━━━ Records
-- ==== Sys2Proof/Machine/Policing.lean ====
section
/-! DEFINITION. Buckets, ingress policers, slice shapers, time gates and weighted-share arbiters (R331 to R340,
R346 to R355). -/

namespace Sys2Proof.Machine

/-- The signed value of an S32 entry. -/
def Mach.rdS (m : Mach) (k : Nat) : Int := toSigned 32 (m.rd k)

/-- Write an S32 entry. -/
def Mach.wrS (m : Mach) (k : Nat) (x : Int) : Mach := m.wr k (ofSigned 32 x)

/-- The value of a rate, size, weight or quantum entry that is in force until the next refill (R333). -/
def inForce (m : Mach) (k : Nat) : Nat := (Tab.get none m.traffic.oldValue k).getD (m.rd k)

/-- Write a rate, size, weight or quantum: the former value stays in force until the next refill (R333). -/
def wrDelayed (k v : Nat) (m : Mach) : Mach :=
  let old := inForce m k
  { m.wr k v with traffic := { m.traffic with oldValue := Tab.put none m.traffic.oldValue k (some old) } }

/-- A bucket after a refill (R331). -/
def refilled (x : Int) (rate size : Nat) : Int := min (x + rate) size

/-- A bucket after a debit: never below -size (R331). -/
def debited (x : Int) (units size : Nat) : Int := max (x - units) (-(size : Int))

/-- Colours (R336). -/
inductive Colour | green | yellow | red
  deriving DecidableEq, Repr

/-- The colour of a request of `u` units with bucket values c and p (R336). -/
def colourOf (pre : Bool) (c p : Int) (u : Nat) : Colour :=
  if p < u then .red
  else if pre || c < u then .yellow
  else .green

/-- The colour of a write that always passes (R338). -/
def colourPassing (pre : Bool) (c : Int) (u : Nat) : Colour := if !pre && c ≥ u then .green else .yellow

/-- Debit the policer of slice s for a colour, and count its units (R336). -/
def debitPolicer (s u : Nat) (col : Colour) (m : Mach) : Mach :=
  let cb := inForce m (Pol.POL_CBS s)
  let pb := inForce m (Pol.POL_PBS s)
  let c := m.rdS (Pol.POL_C_NOW s)
  let p := m.rdS (Pol.POL_P_NOW s)
  match col with
  | .green =>
    ((m.wrS (Pol.POL_C_NOW s) (debited c u cb)).wrS (Pol.POL_P_NOW s) (debited p u pb)).bump (Pol.POL_GREEN s) u
  | .yellow => (m.wrS (Pol.POL_P_NOW s) (debited p u pb)).bump (Pol.POL_YELLOW s) u
  | .red => m.bump (Pol.POL_RED_UNITS s) u

/-- A red request: the POLICER cause and POLICER_RED (R337, R356). -/
def redRequest (s : Nat) (m : Mach) : Mach :=
  occur 1521 1 (some 8) { noCtx with slice := s, gen := m.rd (Slc.SLC_GEN s) } m

/-- What the policer decides of a request. -/
inductive Policed | pass | hold | drop
  deriving DecidableEq, Repr

/-- The policer takes a request of u units of slice s (R335 to R338). `kind` is the POL_PRECOLOUR bit of its
kind at its port, `tc` the traffic class of a CXL.io TLP, `always` a write that may be a writeback (R338), `again` a held
request coloured again. -/
def police (port s u kind : Nat) (tc : Option Nat) (always again : Bool) (m : Mach) : Policed × Mach :=
  if m.rd (Pol.POL_MODE s) = 0 then (.pass, m)
  else
    let pc := m.rd (Pol.POL_PRECOLOUR s)
    let pre := m.rd (Pol.POL_MODE s) == 2 && (bitAt pc kind || (match tc with
      | some t => bitAt pc (8 + t)
      | none => false))
    let c := m.rdS (Pol.POL_C_NOW s)
    let p := m.rdS (Pol.POL_P_NOW s)
    let col := if always then colourPassing pre c u else colourOf pre c p u
    if col = .red then
      let red := m.rd (Pol.POL_RED s)
      let m := if again then m else redRequest s (portCount port 13 s u (debitPolicer s u .red m))
      (if red = 0 then .pass else if red = 1 then .hold else .drop, m)
    else (.pass, debitPolicer s u col m)

/-- The shaper of slice s lets a request through: both buckets, as latched at the last commit phase, are
positive (R340). -/
def shaperOpen (m : Mach) (s : Nat) : Bool :=
  !m.on (Pol.SHP_ENABLE s) || (m.rdS (Pol.SHP_C_NOW s) > 0 && m.rdS (Pol.SHP_P_NOW s) > 0)

/-- A request of u units is presented: its debit falls in the commit phase (R340). -/
def shaperDebit (s u : Nat) (m : Mach) : Mach :=
  if m.on (Pol.SHP_ENABLE s) then
    { m with traffic := { m.traffic with debits := Tab.upd 0 m.traffic.debits s (· + u) } }
  else m

/-- Keys of the debits of the last commit phase: slice shapers, queues and bobbins. -/
def debitSlice (s : Nat) : Nat := s
def debitQueue (p c : Nat) : Nat := 8192 + 64 * p + c
def debitBobbin (i r : Nat) : Nat := 16384 + 128 * i + r

/-- Remember a debit of this commit phase, so that a refill of the same commit phase comes before it (R21). -/
def noteDebit (k u : Nat) (m : Mach) : Mach :=
  { m with traffic := { m.traffic with last := Tab.upd 0 m.traffic.last k (· + u) } }

/-- Commit the shaper debits of the stitch (R340). -/
def commitShapers (m : Mach) : Mach :=
  let ds := m.traffic.debits
  let m := { m with traffic := { m.traffic with debits := [] } }
  forAll ds (fun (s, u) m =>
    let c := debited (m.rdS (Pol.SHP_C_NOW s)) u (inForce m (Pol.SHP_CBS s))
    let p := debited (m.rdS (Pol.SHP_P_NOW s)) u (inForce m (Pol.SHP_PBS s))
    noteDebit (debitSlice s) u ((m.wrS (Pol.SHP_C_NOW s) c).wrS (Pol.SHP_P_NOW s) p)) m

/-- Refill of a bucket whose debit of the same commit phase comes after it (R21, R331). -/
def refillAround (x : Int) (u rate size : Nat) : Int := debited (refilled (x + u) rate size) u size

/-- Slices with an entry of their own in 0x5000 + s. -/
def policedSlices (m : Mach) : List Nat :=
  ((m.pb.filter fun e => 0x500000 ≤ e.1 && e.1 < 0x600000).map fun e => (e.1 - 0x500000) / 256).eraseDups

/-- Refill the buckets of slice s (R331). -/
def refillSlice (s : Nat) (m : Mach) : Mach :=
  let u := Tab.get 0 m.traffic.last (debitSlice s)
  let m := m.wrS (Pol.POL_C_NOW s) (refilled (m.rdS (Pol.POL_C_NOW s)) (m.rd (Pol.POL_CIR s)) (m.rd (Pol.POL_CBS s)))
  let m := m.wrS (Pol.POL_P_NOW s) (refilled (m.rdS (Pol.POL_P_NOW s)) (m.rd (Pol.POL_PIR s)) (m.rd (Pol.POL_PBS s)))
  let m := m.wrS (Pol.SHP_C_NOW s)
    (refillAround (m.rdS (Pol.SHP_C_NOW s)) u (m.rd (Pol.SHP_CIR s)) (m.rd (Pol.SHP_CBS s)))
  m.wrS (Pol.SHP_P_NOW s) (refillAround (m.rdS (Pol.SHP_P_NOW s)) u (m.rd (Pol.SHP_PIR s)) (m.rd (Pol.SHP_PBS s)))

/-- Set the buckets of slice s full (R322 step 4, R331). -/
def fillSlice (s : Nat) (m : Mach) : Mach :=
  let m := m.wrS (Pol.POL_C_NOW s) (inForce m (Pol.POL_CBS s))
  let m := m.wrS (Pol.POL_P_NOW s) (inForce m (Pol.POL_PBS s))
  let m := m.wrS (Pol.SHP_C_NOW s) (inForce m (Pol.SHP_CBS s))
  m.wrS (Pol.SHP_P_NOW s) (inForce m (Pol.SHP_PBS s))

/-- The domain of arbiter i's block (R522). -/
def arbiterDomain (i : Nat) : Nat :=
  if i < 4 then 58 + i else if i < 6 then 54 else if i = 6 then 1 else if i < 9 then 63 else 62

/-- Bobbin of requester r of arbiter i. -/
def bobbin (m : Mach) (i r : Nat) : Int := toSigned 32 (getBits (m.rd (Arb.ARB_BOBBINS i)) (32 * r) 32)

/-- Weight in force of requester r of arbiter i (R352). -/
def weight (m : Mach) (i r : Nat) : Nat := getBits (inForce m (Arb.ARB_WEIGHTS i)) (8 * r) 8

/-- Refill the bobbins of arbiter i (R352). -/
def refillArbiter (i : Nat) (m : Mach) : Mach :=
  if m.domOn (arbiterDomain i) then
    let ws := m.rd (Arb.ARB_WEIGHTS i)
    let q := m.rd (Arb.ARB_QUANTUM i)
    let bs := (List.range (arbiterRequesters i)).map fun r =>
      let wq := getBits ws (8 * r) 8 * q
      ofSigned 32 (refillAround (bobbin m i r) (Tab.get 0 m.traffic.last (debitBobbin i r)) wq (2 * wq))
    m.wr (Arb.ARB_BOBBINS i) (packFields 32 bs)
  else m

/-- Debit a bobbin for units granted in this stitch (R352). -/
def debitBobbinOf (i r u : Nat) (m : Mach) : Mach :=
  let wq := weight m i r * inForce m (Arb.ARB_QUANTUM i)
  let b := if weight m i r = 0 then 0 else debited (bobbin m i r) u (2 * wq)
  let m := m.wr (Arb.ARB_BOBBINS i) (setBits (m.rd (Arb.ARB_BOBBINS i)) (32 * r) 32 (ofSigned 32 b))
  noteDebit (debitBobbin i r) u (m.bump (Arb.ARB_GRANTS i) u)

/-- The place of requester r after the rotating pointer of arbiter i (R353). -/
def rotation (m : Mach) (i r : Nat) : Nat :=
  let n := arbiterRequesters i
  (r + n - m.now.stitch % n) % n

/-- Whether requester a goes before requester b at arbiter i (R353); each is a requester with the stitch of
its request's arrival. -/
def goesBefore (m : Mach) (i : Nat) (a b : Nat × Nat) : Bool :=
  let tie := rotation m i a.1 < rotation m i b.1
  if m.rd (Arb.ARB_MODE i) = 1 then a.2 < b.2 || (a.2 == b.2 && tie)
  else
    let wa := weight m i a.1
    let wb := weight m i b.1
    if wa = 0 && wb = 0 then tie
    else if wa = 0 then false
    else if wb = 0 then true
    else bobbin m i a.1 > bobbin m i b.1 || (bobbin m i a.1 == bobbin m i b.1 && tie)

/-- The winner among waiting requesters (R353). -/
def arbitrate (m : Mach) (i : Nat) : List (Nat × Nat) → Option (Nat × Nat)
  | [] => none
  | x :: xs =>
    match arbitrate m i xs with
    | none => some x
    | some y => if goesBefore m i x y then some x else some y

/-- Beside its entries. -/
def Mach.gate (m : Mach) (p : Nat) : GateSt := Tab.get GateSt.reset m.traffic.gates p

def Mach.updGate (m : Mach) (p : Nat) (f : GateSt → GateSt) : Mach :=
  { m with traffic := { m.traffic with gates := Tab.upd GateSt.reset m.traffic.gates p f } }

/-- Entry e of a gate list: its gates and its interval. -/
def listGates (v e : Nat) : Nat := getBits v (32 * e) 8
def listInterval (v e : Nat) : Nat := getBits v (32 * e + 8) 16

/-- The cycle of a list (R346). -/
def listCycle (v len : Nat) : Nat := ((List.range len).map (listInterval v)).sum

/-- The entry in force at position `pos` of a list, from entry e with n entries left. -/
def entryAt (v : Nat) : Nat → Nat → Nat → Nat
  | 0, e, _ => e
  | n + 1, e, pos => if pos < listInterval v e then e else entryAt v n (e + 1) (pos - listInterval v e)

/-- The operating entry in force on port p in stitch t (R346). -/
def gateEntry (m : Mach) (p t : Nat) : Nat :=
  let v := m.rd (Tg.TG_OPER_LIST p)
  let len := m.rd (Tg.TG_OPER_LEN p)
  let g := m.gate p
  entryAt v (len - 1) 0 ((g.offset + (t - g.start)) % listCycle v len)

/-- The gate of class c on port p is open in stitch t (R341, R346). -/
def gateOpen (m : Mach) (p c t : Nat) : Bool :=
  c == 63 || !m.on (Tg.TG_ENABLE p) || m.rd (Tg.TG_STATE p) == 0 || (m.gate p).start > t ||
  bitAt (listGates (m.rd (Tg.TG_OPER_LIST p)) (gateEntry m p t)) (c / 8)

/-- Why TG_COMMIT fails (R349). -/
def tgCommitCheck (p : Nat) (m : Mach) : Option Status :=
  if m.rd (Tg.TG_STATE p) = 2 then some .busy
  else if (List.range (m.rd (Tg.TG_LEN p))).any (fun e => listInterval (m.rd (Tg.TG_LIST p)) e == 0) then some .state
  else none

/-- TG_COMMIT schedules a takeover at S (R348). The write was accepted in the stitch before the one that runs next (log entry 21). -/
def tgCommit (p : Nat) (m : Mach) : Mach :=
  let s0 := m.now.stitch + ceilDiv (m.rd (Tg.TG_START_TIME p) - m.now.ftime) 8
  (m.wr (Tg.TG_STATE p) 2).updGate p fun g => { g with due := some (max s0 (m.now.stitch + 1)) }

/-- GATE_TAKEOVER of port p (R348). -/
def gateTold (p : Nat) (m : Mach) : Mach := raiseEv 1520 { portCtx p with detail := p, flags := 4 } m

/-- The lists that begin in this stitch raise their event in it (R348). -/
def gatesBegin (m : Mach) : Mach :=
  forAll ((m.traffic.gates.filter fun x => x.2.start != 0 && x.2.start == m.now.stitch).map (·.1)) gateTold m

/-- The scheduled takeover of port p's list, from the commit phase of stitch S − 2 (R348), after which stitch
S − 1 runs next. One that falls due in a lost stitch is carried (R24). -/
def tgTakeover (p : Nat) (m : Mach) : Mach :=
  match (m.gate p).due with
  | none => m
  | some s =>
    if m.now.stitch + 1 < s || m.now.lost then m else
    let admin := m.rd (Tg.TG_LIST p)
    let len := m.rd (Tg.TG_LEN p)
    let ft := m.now.ftime + 8 * s - 8 * m.now.stitch
    let off := (ft - m.rd (Tg.TG_START_TIME p)) / 8 % listCycle admin len
    let m := (m.wr (Tg.TG_LIST p) (m.rd (Tg.TG_OPER_LIST p))).wr (Tg.TG_OPER_LIST p) admin
    let m := (m.wr (Tg.TG_LEN p) (m.rd (Tg.TG_OPER_LEN p))).wr (Tg.TG_OPER_LEN p) len
    let m := (m.wr (Tg.TG_STATE p) 1).wr (Tg.TG_TAKEOVER_STITCH p) s
    let m := m.updGate p fun _ => ⟨none, s, off⟩
    if s < m.now.stitch then gateTold p m else m

/-- Why a write of a rate or size fails (R332): `rate` and `size` are the values it would leave. -/
def rateCheck (rate size : Nat) : Option Status :=
  if rate > 16777216 || size < 64 || size > 16777216 || rate > size then some .range else none

end Sys2Proof.Machine
end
━━━━━━
▶ [Task prompt]:
Every line above from the line with "R346 to R355). -/" to the line with "-size (R331). -/", inclusive, must be returned exactly; no other line belongs in the reply.

▶ [Response]:
R346 to R355). -/

namespace Sys2Proof.Machine

/-- The signed value of an S32 entry. -/
def Mach.rdS (m : Mach) (k : Nat) : Int := toSigned 32 (m.rd k)

/-- Write an S32 entry. -/
def Mach.wrS (m : Mach) (k : Nat) (x : Int) : Mach := m.wr k (ofSigned 32 x)

/-- The value of a rate, size, weight or quantum entry that is in force until the next refill (R333). -/
def inForce (m : Mach) (k : Nat) : Nat := (Tab.get none m.traffic.oldValue k).getD (m.rd k)

/-- Write a rate, size, weight or quantum: the former value stays in force until the next refill (R333). -/
def wrDelayed (k v : Nat) (m : Mach) : Mach :=
  let old := inForce m k
  { m.wr k v with traffic := { m.traffic with oldValue := Tab.put none m.traffic.oldValue k (some old) } }

/-- A bucket after a refill (R331). -/
def refilled (x : Int) (rate size : Nat) : Int := min (x + rate) size

/-- A bucket after a debit: never below -size (R331). -/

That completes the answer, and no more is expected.